Task goal: Output, without alteration, the first line of the entries and each line after it, stopping with the line that contains "def GLB_UNIT_ID.WORD (k".

Items from a data source
□ □ □

-- ==== Sys2Proof/Machine/Fields.lean ====
section
/-!
DEFINITION. The named register fields of the WIN0 pages, with the offsets and bit places the field tables of spec/
give them (the rule of each register stands before its fields).  A field of a page with several instances names
instance 0; the accessors add 0x1000 for each further instance (R19).  A register array takes its index.
-/

namespace Sys2Proof.Machine

/-! GLB page, base 0x0, 1 page(s). -/

-- R40
def GLB_DEV_ID.DEVICE : Field := ⟨0x40, 16, 16, false⟩
def GLB_DEV_ID.FAMILY : Field := ⟨0x40, 8, 8, false⟩
def GLB_DEV_ID.REV : Field := ⟨0x40, 0, 8, false⟩
-- R40
def GLB_HW_TYPE.VALUE : Field := ⟨0x44, 0, 32, false⟩
-- R39
def GLB_UNIT_ID.WORD (k : Nat) : Field := ⟨0x48 + 4 * k, 0, 32, false⟩
-- R41
def GLB_STRAP.RSVD_STRAP : Field := ⟨0x58, 2, 2, false⟩
def GLB_STRAP.SD_RECOVERY : Field := ⟨0x58, 1, 1, false⟩
def GLB_STRAP.PCIE_X8 : Field := ⟨0x58, 0, 1, false⟩
-- R39
def GLB_TIME.TIME : Field := ⟨0x60, 0, 64, true⟩
-- R42
def GLB_TIME_INC.INC : Field := ⟨0x68, 0, 32, false⟩
-- R39
def GLB_TIME_SET.SET : Field := ⟨0x70, 0, 64, true⟩
-- R42
def GLB_TIME_CMD.STEP : Field := ⟨0x78, 1, 1, false⟩
def GLB_TIME_CMD.LOAD : Field := ⟨0x78, 0, 1, false⟩
-- R42
def GLB_ACC_STS.PARTIAL : Field := ⟨0x80, 1, 1, false⟩
def GLB_ACC_STS.HOLE : Field := ⟨0x80, 0, 1, false⟩
-- R42
def GLB_ACC_ADDR.OFFSET : Field := ⟨0x84, 0, 32, false⟩

/-! CHN page, base 0x400000, 256 page(s). -/

def CHN_EVT.CMD_DONE : Field := ⟨0x400010, 0, 1, false⟩
def CHN_EVT.STATE_CHG : Field := ⟨0x400010, 1, 1, false⟩
def CHN_EVT.DRAINED : Field := ⟨0x400010, 2, 1, false⟩
def CHN_EVT.STOPPED : Field := ⟨0x400010, 3, 1, false⟩
def CHN_EVT.HOLD_ENTER : Field := ⟨0x400010, 4, 1, false⟩
def CHN_EVT.HOLD_EXIT : Field := ⟨0x400010, 5, 1, false⟩
def CHN_EVT.IRAP_FORCED : Field := ⟨0x400010, 6, 1, false⟩
def CHN_EVT.RESYNC : Field := ⟨0x400010, 7, 1, false⟩
def CHN_EVT.LATE : Field := ⟨0x400010, 8, 1, false⟩
def CHN_EVT.REISSUED : Field := ⟨0x400010, 9, 1, false⟩
def CHN_EVT.STARVED : Field := ⟨0x400010, 10, 1, false⟩

-- R70
def CHN_CMD.OP : Field := ⟨0x400040, 0, 3, false⟩
-- R71
def CHN_CMD_STS.DETAIL : Field := ⟨0x400044, 8, 12, false⟩
def CHN_CMD_STS.RESULT : Field := ⟨0x400044, 4, 4, false⟩
def CHN_CMD_STS.REJECT : Field := ⟨0x400044, 3, 1, false⟩
def CHN_CMD_STS.BUSY : Field := ⟨0x400044, 0, 1, false⟩
-- R72
def CHN_STATE.STALE : Field := ⟨0x400048, 16, 1, false⟩
def CHN_STATE.ERR : Field := ⟨0x400048, 8, 8, false⟩
def CHN_STATE.STATE : Field := ⟨0x400048, 0, 3, false⟩
-- R73
def CHN_MODE.PRESET : Field := ⟨0x40004c, 5, 1, false⟩
def CHN_MODE.CODEC : Field := ⟨0x40004c, 2, 3, false⟩
def CHN_MODE.CLASS : Field := ⟨0x40004c, 1, 1, false⟩
def CHN_MODE.KIND : Field := ⟨0x40004c, 0, 1, false⟩
-- R74
def CHN_SRC.IDX : Field := ⟨0x400050, 8, 8, false⟩
def CHN_SRC.KIND : Field := ⟨0x400050, 0, 3, false⟩
-- R75
def CHN_SINK.SURFACE : Field := ⟨0x400054, 2, 1, false⟩
def CHN_SINK.HOST : Field := ⟨0x400054, 1, 1, false⟩
def CHN_SINK.EGRESS : Field := ⟨0x400054, 0, 1, false⟩
-- R76
def CHN_GROUP.DIV : Field := ⟨0x400058, 8, 4, false⟩
def CHN_GROUP.LEADER : Field := ⟨0x400058, 0, 8, false⟩
-- R77
def CHN_PIC_SIZE.HEIGHT : Field := ⟨0x40005c, 16, 16, false⟩
def CHN_PIC_SIZE.WIDTH : Field := ⟨0x40005c, 0, 16, false⟩
-- R78
def CHN_FRATE.NUM : Field := ⟨0x400060, 16, 16, false⟩
def CHN_FRATE.DEN : Field := ⟨0x400060, 0, 16, false⟩
-- R79
def CHN_FORMAT.CHROMA : Field := ⟨0x400064, 1, 1, false⟩
def CHN_FORMAT.DEPTH : Field := ⟨0x400064, 0, 1, false⟩
-- R80
def CHN_DEC_LIMITS.REFS : Field := ⟨0x400068, 24, 4, false⟩
def CHN_DEC_LIMITS.PEAK : Field := ⟨0x400068, 0, 20, false⟩
-- R81
def CHN_SCHED_WEIGHT.WEIGHT : Field := ⟨0x40006c, 0, 8, false⟩
-- R82
def CHN_COST_PC.COST : Field := ⟨0x400070, 0, 32, false⟩
-- R82
def CHN_COST_EC.COST : Field := ⟨0x400074, 0, 32, false⟩
-- R82
def CHN_COST_HBM.COST : Field := ⟨0x400078, 0, 32, false⟩
-- R205
def CHN_ENE_BIND.VALID : Field := ⟨0x40007c, 31, 1, false⟩
def CHN_ENE_BIND.MOVES : Field := ⟨0x40007c, 16, 8, false⟩
def CHN_ENE_BIND.ENE : Field := ⟨0x40007c, 0, 5, false⟩
-- R109
def CHN_ENC_STRUCT.PAR : Field := ⟨0x400080, 16, 4, false⟩
def CHN_ENC_STRUCT.SLICE_ROWS : Field := ⟨0x400080, 4, 8, false⟩
def CHN_ENC_STRUCT.CTU : Field := ⟨0x400080, 0, 1, false⟩
-- R110
def CHN_ENC_GOP.IRAP_LEN : Field := ⟨0x400084, 16, 16, false⟩
def CHN_ENC_GOP.SCENE_IRAP : Field := ⟨0x400084, 5, 1, false⟩
def CHN_ENC_GOP.IRAP_TYPE : Field := ⟨0x400084, 4, 1, false⟩
def CHN_ENC_GOP.BLEN : Field := ⟨0x400084, 2, 2, false⟩
def CHN_ENC_GOP.STRUCT : Field := ⟨0x400084, 0, 2, false⟩
-- R111
def CHN_ENC_REFS.NREF : Field := ⟨0x400088, 0, 3, false⟩
-- R112
def CHN_ENC_TOOLS.TC_OFF : Field := ⟨0x40008c, 20, 4, false⟩
def CHN_ENC_TOOLS.BETA_OFF : Field := ⟨0x40008c, 16, 4, false⟩
def CHN_ENC_TOOLS.AQ : Field := ⟨0x40008c, 8, 4, false⟩
def CHN_ENC_TOOLS.DBK_EN : Field := ⟨0x40008c, 5, 1, false⟩
def CHN_ENC_TOOLS.XSLICE_LF : Field := ⟨0x40008c, 4, 1, false⟩
def CHN_ENC_TOOLS.CDEF_EN : Field := ⟨0x40008c, 3, 1, false⟩
def CHN_ENC_TOOLS.RDOQ_EN : Field := ⟨0x40008c, 2, 1, false⟩
def CHN_ENC_TOOLS.TMVP_EN : Field := ⟨0x40008c, 1, 1, false⟩
def CHN_ENC_TOOLS.SAO_EN : Field := ⟨0x40008c, 0, 1, false⟩
-- R113
def CHN_ENC_COLOUR.FROM_SRC : Field := ⟨0x400090, 31, 1, false⟩
def CHN_ENC_COLOUR.FULL_RANGE : Field := ⟨0x400090, 24, 1, false⟩
def CHN_ENC_COLOUR.MATRIX : Field := ⟨0x400090, 16, 8, false⟩
def CHN_ENC_COLOUR.TRANSFER : Field := ⟨0x400090, 8, 8, false⟩
def CHN_ENC_COLOUR.PRIMARIES : Field := ⟨0x400090, 0, 8, false⟩
-- R114
def CHN_ENC_SCALE.CLOC : Field := ⟨0x400094, 4, 1, false⟩
def CHN_ENC_SCALE.FILTER : Field := ⟨0x400094, 0, 2, false⟩
-- R115
def CHN_ENC_SRC_BUFS.NBUF : Field := ⟨0x400098, 0, 4, false⟩
-- R116
def CHN_ENC_FORCE.IRAP : Field := ⟨0x40009c, 0, 1, false⟩
-- R117
def CHN_ENC_STS.SCENE : Field := ⟨0x4000a0, 18, 1, false⟩
def CHN_ENC_STS.LAST_TYPE : Field := ⟨0x4000a0, 16, 2, false⟩
def CHN_ENC_STS.GOP_POS : Field := ⟨0x4000a0, 0, 16, false⟩
-- R118
def CHN_ENC_LEVEL.TIER : Field := ⟨0x4000a4, 8, 1, false⟩
def CHN_ENC_LEVEL.LEVEL : Field := ⟨0x4000a4, 0, 8, false⟩
-- R119
def CHN_ENC_SRC_LINE.PIC : Field := ⟨0x4000a8, 16, 16, false⟩
def CHN_ENC_SRC_LINE.LINES : Field := ⟨0x4000a8, 0, 16, false⟩
-- R119
def CHN_ENC_SRC_DROP.COUNT : Field := ⟨0x4000ac, 0, 32, false⟩
-- R119
def CHN_ENC_SCENE_CNT.COUNT : Field := ⟨0x4000b0, 0, 32, false⟩
-- R141
def CHN_RC_MODE.IRAP_MULT : Field := ⟨0x400100, 16, 5, false⟩
def CHN_RC_MODE.QSTEP : Field := ⟨0x400100, 8, 4, false⟩
def CHN_RC_MODE.FILL : Field := ⟨0x400100, 4, 1, false⟩
def CHN_RC_MODE.MODE : Field := ⟨0x400100, 0, 2, false⟩
-- R142
def CHN_RC_TARGET.RATE : Field := ⟨0x400104, 0, 20, false⟩
-- R142
def CHN_RC_PEAK.RATE : Field := ⟨0x400108, 0, 20, false⟩
-- R143
def CHN_RC_BUF.INIT_PCT : Field := ⟨0x40010c, 16, 7, false⟩
def CHN_RC_BUF.BUF_MS : Field := ⟨0x40010c, 0, 14, false⟩
-- R144
def CHN_RC_QP.QI : Field := ⟨0x400110, 16, 8, false⟩
def CHN_RC_QP.QMAX : Field := ⟨0x400110, 8, 8, false⟩
def CHN_RC_QP.QMIN : Field := ⟨0x400110, 0, 8, false⟩
-- R145
def CHN_RC_STS.QAVG : Field := ⟨0x400114, 24, 8, false⟩
def CHN_RC_STS.CAP_CLIP : Field := ⟨0x400114, 18, 1, false⟩
def CHN_RC_STS.PEAK_CLIP : Field := ⟨0x400114, 17, 1, false⟩
def CHN_RC_STS.FILLED : Field := ⟨0x400114, 16, 1, false⟩
def CHN_RC_STS.LEVEL : Field := ⟨0x400114, 8, 2, false⟩
def CHN_RC_STS.STARVED : Field := ⟨0x400114, 0, 8, false⟩
-- R145
def CHN_RC_LAST_BYTES.VALUE : Field := ⟨0x400118, 0, 32, false⟩
-- R145
def CHN_RC_OCC.VALUE : Field := ⟨0x40011c, 0, 32, false⟩
-- R145
def CHN_RC_DEBT.VALUE : Field := ⟨0x400120, 0, 32, false⟩
-- R145
def CHN_RC_MODEL_AGE.VALUE : Field := ⟨0x400124, 0, 32, false⟩
-- R169
def CHN_DEC_CFG.PT : Field := ⟨0x400140, 16, 8, false⟩
def CHN_DEC_CFG.NOUT : Field := ⟨0x400140, 8, 4, false⟩
def CHN_DEC_CFG.XPORT : Field := ⟨0x400140, 0, 3, false⟩
-- R170
def CHN_DEC_JB.PKTS : Field := ⟨0x400144, 16, 16, false⟩
def CHN_DEC_JB.JB_MS : Field := ⟨0x400144, 0, 10, false⟩
-- R171
def CHN_DEC_TS.PID : Field := ⟨0x400148, 0, 13, false⟩
-- R172
def CHN_DEC_STS.GAP : Field := ⟨0x40014c, 3, 1, false⟩
def CHN_DEC_STS.RESYNC : Field := ⟨0x40014c, 2, 1, false⟩
def CHN_DEC_STS.STREAM : Field := ⟨0x40014c, 1, 1, false⟩
def CHN_DEC_STS.WAIT_RAP : Field := ⟨0x40014c, 0, 1, false⟩
-- R173
def CHN_DEC_OUT_WR.WRAP : Field := ⟨0x400150, 4, 1, false⟩
def CHN_DEC_OUT_WR.IDX : Field := ⟨0x400150, 0, 4, false⟩
-- R173
def CHN_DEC_OUT_RD.WRAP : Field := ⟨0x400154, 4, 1, false⟩
def CHN_DEC_OUT_RD.IDX : Field := ⟨0x400154, 0, 4, false⟩
-- R168
def CHN_DEC_OUT_BASE.ADDR : Field := ⟨0x400158, 0, 64, true⟩
-- R168
def CHN_DEC_OUT_PITCH.BYTES : Field := ⟨0x400160, 0, 32, false⟩
-- R168
def CHN_DEC_DMG_POC.POC : Field := ⟨0x400164, 0, 32, false⟩
-- R174
def CHN_DEC_DMG_POS.POC_VALID : Field := ⟨0x400168, 31, 1, false⟩
def CHN_DEC_DMG_POS.FRAME_NUM : Field := ⟨0x400168, 30, 1, false⟩
def CHN_DEC_DMG_POS.CTU : Field := ⟨0x400168, 0, 20, false⟩
-- R168
def CHN_DEC_DMG_AUX.AUX : Field := ⟨0x40016c, 0, 32, false⟩
-- R168
def CHN_DEC_DMG_TIME.TIME : Field := ⟨0x400170, 0, 64, true⟩
-- R168
def CHN_DEC_SKIP_AU.COUNT : Field := ⟨0x400178, 0, 32, false⟩
-- R168
def CHN_DEC_PKT_DISC.COUNT : Field := ⟨0x40017c, 0, 32, false⟩
-- R176
def CHN_HOLD_CFG.STILL_EN : Field := ⟨0x400180, 16, 1, false⟩
def CHN_HOLD_CFG.LOSS_EN : Field := ⟨0x400180, 12, 1, false⟩
def CHN_HOLD_CFG.ENTER_N : Field := ⟨0x400180, 8, 4, false⟩
def CHN_HOLD_CFG.GRACE : Field := ⟨0x400180, 0, 8, false⟩
-- R177
def CHN_HOLD_STILL_MS.MS : Field := ⟨0x400184, 0, 32, false⟩
-- R177
def CHN_HOLD_STILL_ADDR.ADDR : Field := ⟨0x400188, 12, 23, true⟩
-- R178
def CHN_HOLD_CMD.STILL_NOW : Field := ⟨0x400190, 2, 1, false⟩
def CHN_HOLD_CMD.RELEASE : Field := ⟨0x400190, 1, 1, false⟩
def CHN_HOLD_CMD.ENTER : Field := ⟨0x400190, 0, 1, false⟩
-- R179
def CHN_HOLD_STS.PICS : Field := ⟨0x400194, 16, 16, false⟩
def CHN_HOLD_STS.STILL_SHOWN : Field := ⟨0x400194, 4, 1, false⟩
def CHN_HOLD_STS.FORCED : Field := ⟨0x400194, 3, 1, false⟩
def CHN_HOLD_STS.CAUSE : Field := ⟨0x400194, 0, 3, false⟩
-- R179
def CHN_HOLD_MISS.COUNT : Field := ⟨0x400198, 0, 32, false⟩
-- R388
def CHN_PKT_CFG.MAXDG : Field := ⟨0x4001c0, 16, 11, false⟩
def CHN_PKT_CFG.FEED : Field := ⟨0x4001c0, 4, 2, false⟩
def CHN_PKT_CFG.XPORT : Field := ⟨0x4001c0, 0, 2, false⟩
-- R388
def CHN_PKT_RTP.RTX_PT : Field := ⟨0x4001c4, 16, 7, false⟩
def CHN_PKT_RTP.PT : Field := ⟨0x4001c4, 0, 7, false⟩
-- R388
def CHN_PKT_SSRC.SSRC : Field := ⟨0x4001c8, 0, 32, false⟩
-- R388
def CHN_PKT_RTX_SSRC.SSRC : Field := ⟨0x4001cc, 0, 32, false⟩
-- R388
def CHN_PKT_IP.UDP_SRC : Field := ⟨0x4001d0, 16, 16, false⟩
def CHN_PKT_IP.TTL : Field := ⟨0x4001d0, 8, 8, false⟩
def CHN_PKT_IP.DSCP : Field := ⟨0x4001d0, 0, 6, false⟩
-- R388
def CHN_PKT_TS.PMT_PID : Field := ⟨0x4001d4, 16, 13, false⟩
def CHN_PKT_TS.VID_PID : Field := ⟨0x4001d4, 0, 13, false⟩
-- R388
def CHN_PKT_AUD.EN (k : Nat) : Field := ⟨0x4001d8 + 4 * k, 31, 1, false⟩
def CHN_PKT_AUD.PID (k : Nat) : Field := ⟨0x4001d8 + 4 * k, 16, 13, false⟩
def CHN_PKT_AUD.STREAM_TYPE (k : Nat) : Field := ⟨0x4001d8 + 4 * k, 0, 8, false⟩
-- R388
def CHN_RTX_CFG.EN : Field := ⟨0x4001e0, 31, 1, false⟩
def CHN_RTX_CFG.HOLDOFF : Field := ⟨0x4001e0, 16, 8, false⟩
def CHN_RTX_CFG.RTX_MS : Field := ⟨0x4001e0, 0, 9, false⟩
-- R387
def CHN_REPL_STS.PORTS : Field := ⟨0x4001e4, 24, 8, false⟩
def CHN_REPL_STS.ENTRIES : Field := ⟨0x4001e4, 0, 17, false⟩
-- R387
def CHN_CNT_PKTS.COUNT : Field := ⟨0x4001e8, 0, 32, false⟩
-- R387
def CHN_CNT_NACK.COUNT : Field := ⟨0x4001ec, 0, 32, false⟩
-- R387
def CHN_CNT_RTX.COUNT : Field := ⟨0x4001f0, 0, 32, false⟩
-- R387
def CHN_CNT_RTX_MISS.COUNT : Field := ⟨0x4001f4, 0, 32, false⟩
-- R68
def CHN_CNT_PIC.COUNT : Field := ⟨0x400200, 0, 64, true⟩
-- R68
def CHN_CNT_BYTES.COUNT : Field := ⟨0x400208, 0, 64, true⟩
-- R68
def CHN_CNT_REISSUED.COUNT : Field := ⟨0x400210, 0, 32, false⟩
-- R68
def CHN_CNT_LATE.COUNT : Field := ⟨0x400214, 0, 32, false⟩
-- R68
def CHN_CNT_STARVED.COUNT : Field := ⟨0x400218, 0, 32, false⟩
-- R68
def CHN_CNT_HOLD.COUNT : Field := ⟨0x40021c, 0, 32, false⟩
-- R68
def CHN_CNT_IRAP_FORCED.COUNT : Field := ⟨0x400220, 0, 32, false⟩
-- R279
def CHN_SURF_MODE.ANA_TGT : Field := ⟨0x400240, 24, 3, false⟩
def CHN_SURF_MODE.ANA_TMAX : Field := ⟨0x400240, 20, 3, false⟩
def CHN_SURF_MODE.ANA_LOSSY : Field := ⟨0x400240, 16, 1, false⟩
def CHN_SURF_MODE.SRC_TGT : Field := ⟨0x400240, 8, 3, false⟩
def CHN_SURF_MODE.SRC_TMAX : Field := ⟨0x400240, 4, 3, false⟩
def CHN_SURF_MODE.SRC_LOSSY : Field := ⟨0x400240, 0, 1, false⟩
-- R280
def CHN_SURF_HSTS.SRC_PIC : Field := ⟨0x400244, 16, 16, false⟩
def CHN_SURF_HSTS.ANA_PIC : Field := ⟨0x400244, 0, 16, false⟩
-- R281
def CHN_SURF_HSRC.BLOCKS (k : Nat) : Field := ⟨0x400248 + 4 * k, 0, 20, false⟩
-- R281
def CHN_SURF_HANA.BLOCKS (k : Nat) : Field := ⟨0x400264 + 4 * k, 0, 20, false⟩
-- R282
def CHN_SURF_OVER_CNT.COUNT : Field := ⟨0x400280, 0, 32, false⟩
-- R282
def CHN_SURF_REF_FILL.PERMILLE : Field := ⟨0x400284, 0, 11, false⟩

□ □ □

Response:
-- ==== Sys2Proof/Machine/Fields.lean ====
section
/-!
DEFINITION. The named register fields of the WIN0 pages, with the offsets and bit places the field tables of spec/
give them (the rule of each register stands before its fields).  A field of a page with several instances names
instance 0; the accessors add 0x1000 for each further instance (R19).  A register array takes its index.
-/

namespace Sys2Proof.Machine

/-! GLB page, base 0x0, 1 page(s). -/

-- R40
def GLB_DEV_ID.DEVICE : Field := ⟨0x40, 16, 16, false⟩
def GLB_DEV_ID.FAMILY : Field := ⟨0x40, 8, 8, false⟩
def GLB_DEV_ID.REV : Field := ⟨0x40, 0, 8, false⟩
-- R40
def GLB_HW_TYPE.VALUE : Field := ⟨0x44, 0, 32, false⟩
-- R39
def GLB_UNIT_ID.WORD (k : Nat) : Field := ⟨0x48 + 4 * k, 0, 32, false⟩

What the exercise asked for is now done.